#### Exercise materials

-- ==== Sys2Proof/Certificates/Slice0/Obligations.lean ====
section
/-!
DEFINITION. The statements. `GivesBoth base ext op dst f` says of both forms of an operation: in every state in which the
instruction is ready it completes, in each acting lane the destination gets what f says, and nothing else changes but the
PC, sticky flags, draw counts and freed names that SliceGot and LaneKept name.
-/
open Sys2Proof Sys2Proof.Machine

/-! ## Instructions with a result in each lane -/

/-- MOV, ISEL and LEA (R202, R213, R214): B; A or B by the predicate IMM11[2:0]; base, scaled index and offset modulo 2^64. -/
def Obligations.MoveSelectAddressResults : Prop :=
  GivesBoth .mov .movExt .mov (fun _ => .reg) (fun r s a l => { val := s.srcB a r 0 l }) ∧
  GivesBoth .isel .iselExt .isel (fun _ => .reg)
    (fun r s a l => { val := if s.pred a l (bits r.x.imm.toNat 2 0) then s.srcA a r 0 l else s.srcB a r 0 l }) ∧
  GivesExt .lea .lea (fun _ => .reg) (fun r s a l =>
    { val := wrapTo 64 ((s.srcA a r 0 l : Int) +
        (if bitAt r.x.imm.toNat 3 then 0 else valTy (rty r 7) (s.srcB a r 0 l)) * (2 ^ bits r.x.imm.toNat 2 0 : Nat) + s.leaOff a r l) })

/-- IADD, ISUB, IADD64 (R203): element by element, saturated under FLAGS[0]. -/
def Obligations.AddSubtractResults : Prop :=
  GivesBoth .iadd .iaddExt .iadd (fun _ => .reg) (fun r s a l => { val := addSub (rty r 7) false (flag0 r) (s.srcA a r 0 l) (s.srcB a r 0 l) }) ∧
  GivesBoth .isub .isubExt .isub (fun _ => .reg) (fun r s a l => { val := addSub (rty r 7) true (flag0 r) (s.srcA a r 0 l) (s.srcB a r 0 l) }) ∧
  GivesBoth .iadd64 .iadd64Ext .iadd64 (fun _ => .reg)
    (fun r s a l => { val := addSub (rty r 8) false (flag0 r) (s.srcA a r 0 l) (s.srcB a r 0 l) })

/-- IADDC and ISUBB (R203): the sum or difference with the carry or borrow in the predicate IMM11[2:0] (0 under IMM11[6]),
modulo 2^32, and the carry or borrow out in the predicate IMM11[5:3]. -/
def Obligations.CarryBorrowResults : Prop :=
  GivesBoth .iaddc .iaddcExt .iaddc (fun r => .regPred (bits r.x.imm.toNat 5 3)) (fun r s a l =>
    let c : Nat := if bitAt r.x.imm.toNat 6 then 0 else if s.pred a l (bits r.x.imm.toNat 2 0) then 1 else 0
    let v := s.srcA a r 0 l + s.srcB a r 0 l + c
    { val := v % 2 ^ 32, q := decide (2 ^ 32 ≤ v) }) ∧
  GivesBoth .isubb .isubbExt .isubb (fun r => .regPred (bits r.x.imm.toNat 5 3)) (fun r s a l =>
    let c : Nat := if bitAt r.x.imm.toNat 6 then 0 else if s.pred a l (bits r.x.imm.toNat 2 0) then 1 else 0
    { val := wrapTo 32 ((s.srcA a r 0 l : Int) - s.srcB a r 0 l - c), q := decide (s.srcA a r 0 l < s.srcB a r 0 l + c) })

/-- IMUL, IMULH, IMAD, IMAD64, IMIN, IMAX, IABS (R204, R205). -/
def Obligations.MultiplyMinMaxAbsResults : Prop :=
  GivesBoth .imul .imulExt .imul (fun _ => .reg) (fun r s a l => { val := imul (rty r 7) (s.srcA a r 0 l) (s.srcB a r 0 l) }) ∧
  GivesBoth .imulh .imulhExt .imulh (fun _ => .reg)
    (fun r s a l => { val := wrapTo 64 (valTy (rty r 7) (s.srcA a r 0 l) * valTy (rty r 7) (s.srcB a r 0 l)) / 2 ^ 32 }) ∧
  GivesExt .imad .imad (fun _ => .reg) (fun r s a l =>
    { val := wrapTo 32 (valTy (rty r 7) (s.srcA a r 0 l) * valTy (rty r 7) (s.srcB a r 0 l) + valTy (rty r 7) (s.srcC a r 0 l)) }) ∧
  GivesExt .imad64 .imad64 (fun _ => .reg) (fun r s a l =>
    { val := wrapTo 64 (valTy (rty r 7) (s.srcA a r 0 l) * valTy (rty r 7) (s.srcB a r 0 l) + (s.srcC a r 0 l : Int)) }) ∧
  GivesBoth .imin .iminExt .imin (fun _ => .reg) (fun r s a l => { val := iminmax (rty r 7) false (s.srcA a r 0 l) (s.srcB a r 0 l) }) ∧
  GivesBoth .imax .imaxExt .imax (fun _ => .reg) (fun r s a l => { val := iminmax (rty r 7) true (s.srcA a r 0 l) (s.srcB a r 0 l) }) ∧
  GivesBoth .iabs .iabsExt .iabs (fun _ => .reg) (fun r s a l => { val := iabs (rty r 7) (flag0 r) (s.srcA a r 0 l) })

/-- AND, OR, XOR, ANDN (R206), bit by bit over 32 or 64 bits; a short immediate is sign-extended first. -/
def Obligations.BitwiseLogicResults : Prop :=
  GivesBoth .and .andExt .and (fun _ => .reg) (fun r s a l => { val := s.srcA a r 0 l &&& s.srcB a r 0 l }) ∧
  GivesBoth .or .orExt .or (fun _ => .reg) (fun r s a l => { val := s.srcA a r 0 l ||| s.srcB a r 0 l }) ∧
  GivesBoth .xor .xorExt .xor (fun _ => .reg) (fun r s a l => { val := s.srcA a r 0 l ^^^ s.srcB a r 0 l }) ∧
  GivesBoth .andn .andnExt .andn (fun _ => .reg)
    (fun r s a l => { val := s.srcA a r 0 l &&& (s.srcB a r 0 l ^^^ (2 ^ tyBits (rty r 3) - 1)) }) ∧
  ∀ op x, op ∈ [Op.and, .or, .xor, .andn] → x.form = .x01 → x.ty = 0 ∨ x.ty = 3 ∨ x.ty = 4 → ∀ (s : State) a l,
    tyBits (rty (.ext op x) 3) = (if x.ty = 4 then 64 else 32) ∧
    (x.selA.cls = .lit → s.srcA a (.ext op x) 0 l = wrapTo (tyBits (rty (.ext op x) 3)) (sintOf 7 x.a.toNat)) ∧
    (x.selB.cls = .lit → s.srcB a (.ext op x) 0 l = wrapTo (tyBits (rty (.ext op x) 3)) (sintOf 7 x.b.toNat)) ∧
    (op.enc.1 = 0x26 + [Op.and, .or, .xor, .andn].idxOf op)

########

■ What you will do ■
Scan the records above for the string "false", and copy every line where it turns up.

■ Answer section ■
  GivesBoth .iadd .iaddExt .iadd (fun _ => .reg) (fun r s a l => { val := addSub (rty r 7) false (flag0 r) (s.srcA a r 0 l) (s.srcB a r 0 l) }) ∧
    (fun r s a l => { val := addSub (rty r 8) false (flag0 r) (s.srcA a r 0 l) (s.srcB a r 0 l) })
  GivesBoth .imin .iminExt .imin (fun _ => .reg) (fun r s a l => { val := iminmax (rty r 7) false (s.srcA a r 0 l) (s.srcB a r 0 l) }) ∧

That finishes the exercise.